We used logistic regression fit via GEE to examine whether there was an increase or decrease in the overall probability of ADs over testing sessions after adjusting for whether the prior trial stimulated the same or a different electrode pair and whether the prior trial produced an AD. We also used logistic regression fit via GEE to examine whether there was an increase or decrease in the overall probability of ADs when the stimulated channels were at locations where there were epileptiform discharges, compared to locations where there were no epileptiform discharges. We evaluated sites where epileptiform discharges were ictal only, interictal only, or both ictal and interictal,
All tests were two-sided with an alpha level of 0.05 used to determine statistical significance. From the logistic regression models, we report odds ratio (OR) along with 95% confidence intervals (CI) and p-values.
Results
The number of sessions per patient ranged from 1 to 5 and the number of trials per patient ranged from 71 to 1,206. Total testing time for the entire admission ranged from 48–370 minutes per patient. There were a total of 6,250 trials included for the analysis.

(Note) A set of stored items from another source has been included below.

-- ==== Sys2Proof/Machine/Core.lean ====
section
/-! DEFINITION. The machine as the host reads it. -/

def Sys2Proof.core : Host.Core := {
  State := Sys2Proof.Machine.State,
  Fault := Sys2Proof.Machine.Fault,
  Refusal := Sys2Proof.Machine.Refusal,
  step := Sys2Proof.Machine.step,
  reset := Sys2Proof.Machine.State.reset }
end

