variable {s : State} {rest : List Input} {w : Bool} {size : Size} {addr : Nat} {wdata : Word}

theorem step_resetAssert (hin : s.inputs = .resetAssert :: rest) :
    step s = .next { s with rstN := false, eng := Engine.reset, inputs := rest } := by
  simp only [step, nextStep, hin, runInput, assertReset]

theorem step_resetRelease (hin : s.inputs = .resetRelease :: rest) :
    step s = .next { s with rstN := true, inputs := rest } := by
  simp only [step, nextStep, hin, runInput, releaseReset]

theorem engineTurn_held (hheld : s.rstN = false) : engineTurn s = .next s := by
  rw [engineTurn, if_neg (by rw [hheld]; decide)]

theorem hostTransaction_held (hheld : s.rstN = false) (tw : TWord) :
    hostTransaction tw s = .refused .transactionDuringReset := by
  rw [hostTransaction, if_neg (by rw [hheld]; decide)]

theorem step_engineTurn_held (hheld : s.rstN = false) (hin : s.inputs = .engineTurn :: rest) :
    step s = .next { s with inputs := rest } := by
  simp only [step, nextStep, hin, runInput]
  exact engineTurn_held (s := { s with inputs := rest }) hheld

theorem step_idle_held (hheld : s.rstN = false) (hin : s.inputs = []) : step s = .next s := by
  simp only [step, nextStep, hin]
  exact engineTurn_held hheld

theorem step_transaction_held {tw : TWord} (hheld : s.rstN = false) (hin : s.inputs = .transaction tw :: rest) :
    step s = .refused .transactionDuringReset := by
  simp only [step, nextStep, hin, runInput]
  exact hostTransaction_held (s := { s with inputs := rest }) hheld tw

theorem step_access_held {tw : TWord} (hheld : s.rstN = false) (hin : s.inputs = .access w size addr wdata :: rest)
    (hword : accessWord w size addr wdata = some tw) : step s = .refused .transactionDuringReset := by
  simp only [step, nextStep, hin, runInput, hostAccess, hword]
  exact hostTransaction_held (s := { s with inputs := rest }) hheld tw

end Pin

/-- Settles O41: a change of the pin acts at once, the held engine's turn does nothing, and a held transaction is refused; an
access takes the way of its transaction in the window and is not routed outside it. -/
theorem resetPinHoldsEngine : Obligations.ResetPinHoldsEngine := fun _ _ _ =>
  ⟨step_resetAssert, step_resetRelease, step_engineTurn_held, step_idle_held, step_transaction_held,
    fun hheld w size wdata =>
      ⟨fun off hin => step_access_held hheld hin (accessWord_base_add w size off wdata),
        fun _ haddr hin => step_access_notRouted hin (accessWord_eq_none haddr w size wdata)⟩⟩

/-! ## A pending HOTP under host transactions (R350) -/

/-- A HOTP completion leaves the key and its state (R181). -/
theorem Engine.engineStep_hotp_key {e : Engine} (hbusy : e.busy = true) (hjob : e.job = .hotp) :
    e.engineStep.kstate = e.kstate ∧ e.engineStep.k0 = e.k0 := by
  rw [Engine.engineStep_hotp hbusy hjob]
  simp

Of these, 41 were the first trial of a session, and the other 6,209 were subsequent trials. Among all 6,250 trials, 18% produced ADs (Table 1A). For the 41 first trials of a session, ADs were observed during only 1 trial (2%).
Table 1.
A |
B |
C |
||||||||||
---|---|---|---|---|---|---|---|---|---|---|---|---|
Total | First | AD prior trial | No AD prior trial | Subsequent - Same Pair | Subsequent - Different Pair | |||||||
Patient | N | AD% | N | AD% | N | AD% | N | AD% | N | AD% | N | AD% |
All | 6,250 | 18% | 41 | 2% | 1,139 | 43% | 5,070 | 13% | 5,960 | 19% | 249 | 5% |
P#01 | 312 | 18% | 4 | 0% | 53 | 43% | 255 | 13% | 302 | 19% | 6 | 0% |
P#02 | 239 | 12% | 1 | 0% | 28 | 11% | 210 | 12% | 232 | 12% | 6 | 0% |
P#03 | 602 | 54% | 3 | 0% | 324 | 68% | 275 | 38% | 580 | 56% | 19 | 5% |
P#04 | 670 | 17% | 5 | 0% | 113 | 28% | 552 | 15% | 645 | 18% | 20 | 10% |
P#05 | 454 | 17% | 2 | 0% | 79 | 38% | 373 | 13% | 436 | 18% | 16 | 13% |
P#06 | 74 | 41% | 1 | 0% | 29 | 38% | 44 | 43% | 72 | 42% | 1 | 0% |
P#07 | 797 | 8% | 5 | 0% | 65 | 23% | 727 | 7% | 729 | 9% | 63 | 3% |
P#08 | 445 | 15% | 5 | 0% | 65 | 52% | 375 | 9% | 412 | 16% | 28 | 7% |
P#09 | 122 | 13% | 4 | 0% | 14 | 43% | 104 | 10% | 110 | 14% | 8 | 13% |
P#10 | 71 | 25% | 1 | 0% | 18 | 17% | 52 | 29% | 65 | 26% | 5 | 20% |
P#11 | 275 | 22% | 2 | 0% | 59 | 53% | 214 | 14% | 265 | 22% | 8 | 13% |
P#12 | 1,206 | 11% | 4 | 0% | 126 | 25% | 1,076 | 9% | 1,174 | 11% | 28 | 0% |
P#13 | 983 | 17% | 4 | 25% | 166 | 33% | 813 | 14% | 938 | 18% | 41 | 0% |
D | ||||||||
---|---|---|---|---|---|---|---|---|
Subsequent - Same Pair | Subsequent - Different Pair | |||||||
AD prior trial | No AD prior trial | AD prior trial | No AD prior trial | |||||
Patient | N | AD% | N | AD% | N | AD% | N | AD% |
All | 1,076 | 46% | 4,884 | 13% | 63 | 8% | 186 | 4% |
P#01 | 49 | 47% | 253 | 13% | 4 | 0% | 2 | 0% |
P#02 | 27 | 11% | 205 | 12% | 1 | 0% | 5 | 0% |
P#03 | 311 | 71% | 269 | 39% | 13 | 0% | 6 | 17% |
P#04 | 106 | 29% | 539 | 15% | 7 | 14% | 13 | 8% |
P#05 | 75 | 37% | 361 | 14% | 4 | 50% | 12 | 0% |
P#06 | 28 | 39% | 44 | 43% | 1 | 0% | 0 | N/A |
P#07 | 56 | 27% | 673 | 7% | 9 | 0% | 54 | 4% |
P#08 | 60 | 55% | 352 | 9% | 5 | 20% | 23 | 4% |
P#09 | 10 | 50% | 100 | 10% | 4 | 25% | 4 | 0% |
P#10 | 18 | 17% | 47 | 30% | 0 | N/A | 5 | 20% |
P#11 | 57 | 54% | 208 | 13% | 2 | 0% | 6 | 17% |
P#12 | 120 | 27% | 1,054 | 9% | 6 | 0% | 22 | 0% |
P#13 | 159 | 35% | 779 | 14% | 7 | 0% | 34 | 0% |
Total = total number of trials.
First = first trial of each session (If a testing session lasted from 1300–1600 hours only the one at 1300 hours is the first trial).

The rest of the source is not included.